Instruction for the data below: set down exactly the lines from the line with "-- ==== Sys2Proof/Machine/Ecc.lean" to the line with "EC_KEYGEN (R511). -/", inclusive, and no others.

(Exercise data)

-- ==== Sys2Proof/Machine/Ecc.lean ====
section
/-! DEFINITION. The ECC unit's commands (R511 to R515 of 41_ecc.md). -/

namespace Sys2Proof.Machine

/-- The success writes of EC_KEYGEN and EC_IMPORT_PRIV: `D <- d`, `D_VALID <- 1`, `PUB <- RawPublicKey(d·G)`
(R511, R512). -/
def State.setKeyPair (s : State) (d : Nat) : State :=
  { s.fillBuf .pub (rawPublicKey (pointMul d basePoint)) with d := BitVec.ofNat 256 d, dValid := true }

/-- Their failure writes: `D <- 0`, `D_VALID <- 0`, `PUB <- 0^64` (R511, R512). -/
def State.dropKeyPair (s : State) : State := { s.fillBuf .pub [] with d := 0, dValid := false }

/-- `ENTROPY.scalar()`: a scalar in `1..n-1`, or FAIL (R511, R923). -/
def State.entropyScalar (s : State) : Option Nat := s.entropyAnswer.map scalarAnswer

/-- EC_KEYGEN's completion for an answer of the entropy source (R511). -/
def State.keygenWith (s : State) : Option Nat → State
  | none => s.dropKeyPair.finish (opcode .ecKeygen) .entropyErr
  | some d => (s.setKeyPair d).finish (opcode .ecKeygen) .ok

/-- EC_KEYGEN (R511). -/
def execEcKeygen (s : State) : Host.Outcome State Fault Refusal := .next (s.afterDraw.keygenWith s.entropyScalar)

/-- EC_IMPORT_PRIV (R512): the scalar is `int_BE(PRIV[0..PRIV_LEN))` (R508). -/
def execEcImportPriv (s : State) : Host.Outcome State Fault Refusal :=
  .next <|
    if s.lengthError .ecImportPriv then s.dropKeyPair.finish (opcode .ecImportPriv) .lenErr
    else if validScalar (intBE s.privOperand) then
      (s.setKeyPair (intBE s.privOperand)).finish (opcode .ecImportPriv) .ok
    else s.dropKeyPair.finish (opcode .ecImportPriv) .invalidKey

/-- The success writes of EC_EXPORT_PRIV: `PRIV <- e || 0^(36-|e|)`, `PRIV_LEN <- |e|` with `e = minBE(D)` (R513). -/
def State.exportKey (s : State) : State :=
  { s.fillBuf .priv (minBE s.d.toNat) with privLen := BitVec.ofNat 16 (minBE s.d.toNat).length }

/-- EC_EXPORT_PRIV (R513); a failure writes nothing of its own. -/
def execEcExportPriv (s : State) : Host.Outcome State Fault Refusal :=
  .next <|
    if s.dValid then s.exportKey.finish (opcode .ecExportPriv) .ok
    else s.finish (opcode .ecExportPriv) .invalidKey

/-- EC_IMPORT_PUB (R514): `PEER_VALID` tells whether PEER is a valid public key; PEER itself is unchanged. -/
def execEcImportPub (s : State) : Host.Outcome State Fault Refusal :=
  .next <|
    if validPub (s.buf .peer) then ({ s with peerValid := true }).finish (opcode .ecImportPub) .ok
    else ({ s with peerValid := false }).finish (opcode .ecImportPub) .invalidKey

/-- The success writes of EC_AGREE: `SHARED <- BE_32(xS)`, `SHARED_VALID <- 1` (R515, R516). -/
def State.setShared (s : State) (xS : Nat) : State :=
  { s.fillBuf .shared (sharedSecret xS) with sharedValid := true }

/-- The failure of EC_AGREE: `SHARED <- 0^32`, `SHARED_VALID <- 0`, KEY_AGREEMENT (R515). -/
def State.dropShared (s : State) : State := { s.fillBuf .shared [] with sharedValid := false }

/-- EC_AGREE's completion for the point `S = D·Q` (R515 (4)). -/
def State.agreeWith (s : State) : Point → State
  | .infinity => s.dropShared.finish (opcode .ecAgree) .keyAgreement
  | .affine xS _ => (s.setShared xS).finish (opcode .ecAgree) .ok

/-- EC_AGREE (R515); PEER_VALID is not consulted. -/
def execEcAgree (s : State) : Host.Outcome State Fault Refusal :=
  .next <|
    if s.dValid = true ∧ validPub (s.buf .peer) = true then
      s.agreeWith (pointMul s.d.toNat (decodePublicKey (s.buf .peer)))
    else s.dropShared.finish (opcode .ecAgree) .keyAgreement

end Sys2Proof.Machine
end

(End Exercise data)
(Exercise data)

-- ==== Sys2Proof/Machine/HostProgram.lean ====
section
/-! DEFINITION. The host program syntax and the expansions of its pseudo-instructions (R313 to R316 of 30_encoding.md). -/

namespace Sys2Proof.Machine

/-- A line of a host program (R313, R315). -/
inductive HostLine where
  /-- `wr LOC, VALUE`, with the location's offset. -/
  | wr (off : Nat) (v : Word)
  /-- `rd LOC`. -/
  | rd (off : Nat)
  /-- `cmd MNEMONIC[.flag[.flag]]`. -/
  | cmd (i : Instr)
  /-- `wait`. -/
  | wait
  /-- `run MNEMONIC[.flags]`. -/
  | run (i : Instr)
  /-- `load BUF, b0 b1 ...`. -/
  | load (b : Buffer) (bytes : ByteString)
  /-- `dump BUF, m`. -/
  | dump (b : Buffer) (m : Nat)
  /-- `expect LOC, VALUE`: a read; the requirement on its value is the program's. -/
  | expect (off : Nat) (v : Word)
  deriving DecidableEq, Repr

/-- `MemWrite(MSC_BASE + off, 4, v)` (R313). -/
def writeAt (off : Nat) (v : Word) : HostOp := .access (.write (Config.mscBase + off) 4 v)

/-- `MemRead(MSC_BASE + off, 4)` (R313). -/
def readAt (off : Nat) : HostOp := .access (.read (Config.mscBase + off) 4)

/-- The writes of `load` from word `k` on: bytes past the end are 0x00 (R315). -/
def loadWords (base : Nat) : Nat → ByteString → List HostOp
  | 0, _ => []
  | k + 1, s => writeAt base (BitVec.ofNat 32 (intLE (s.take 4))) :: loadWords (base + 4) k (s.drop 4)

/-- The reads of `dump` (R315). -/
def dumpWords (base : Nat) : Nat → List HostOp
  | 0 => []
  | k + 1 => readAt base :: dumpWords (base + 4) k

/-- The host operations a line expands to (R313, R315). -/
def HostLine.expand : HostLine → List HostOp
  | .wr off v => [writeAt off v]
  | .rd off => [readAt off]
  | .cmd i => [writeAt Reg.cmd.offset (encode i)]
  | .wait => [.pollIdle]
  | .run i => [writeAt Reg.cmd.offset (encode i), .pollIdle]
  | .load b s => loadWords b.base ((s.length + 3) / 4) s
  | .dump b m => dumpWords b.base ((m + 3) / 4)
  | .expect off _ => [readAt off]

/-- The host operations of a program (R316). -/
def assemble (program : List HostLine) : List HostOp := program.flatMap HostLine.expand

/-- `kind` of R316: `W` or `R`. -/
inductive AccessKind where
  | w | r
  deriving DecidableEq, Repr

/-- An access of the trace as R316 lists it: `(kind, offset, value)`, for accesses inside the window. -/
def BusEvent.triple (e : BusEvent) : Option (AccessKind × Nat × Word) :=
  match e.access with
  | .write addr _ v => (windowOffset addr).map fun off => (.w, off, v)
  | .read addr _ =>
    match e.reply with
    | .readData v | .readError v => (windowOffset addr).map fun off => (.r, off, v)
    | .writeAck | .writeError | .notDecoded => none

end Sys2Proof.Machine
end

(End Exercise data)

## Completed exercise
-- ==== Sys2Proof/Machine/Ecc.lean ====
section
/-! DEFINITION. The ECC unit's commands (R511 to R515 of 41_ecc.md). -/

namespace Sys2Proof.Machine

/-- The success writes of EC_KEYGEN and EC_IMPORT_PRIV: `D <- d`, `D_VALID <- 1`, `PUB <- RawPublicKey(d·G)`
(R511, R512). -/
def State.setKeyPair (s : State) (d : Nat) : State :=
  { s.fillBuf .pub (rawPublicKey (pointMul d basePoint)) with d := BitVec.ofNat 256 d, dValid := true }

/-- Their failure writes: `D <- 0`, `D_VALID <- 0`, `PUB <- 0^64` (R511, R512). -/
def State.dropKeyPair (s : State) : State := { s.fillBuf .pub [] with d := 0, dValid := false }

/-- `ENTROPY.scalar()`: a scalar in `1..n-1`, or FAIL (R511, R923). -/
def State.entropyScalar (s : State) : Option Nat := s.entropyAnswer.map scalarAnswer

/-- EC_KEYGEN's completion for an answer of the entropy source (R511). -/
def State.keygenWith (s : State) : Option Nat → State
  | none => s.dropKeyPair.finish (opcode .ecKeygen) .entropyErr
  | some d => (s.setKeyPair d).finish (opcode .ecKeygen) .ok

/-- EC_KEYGEN (R511). -/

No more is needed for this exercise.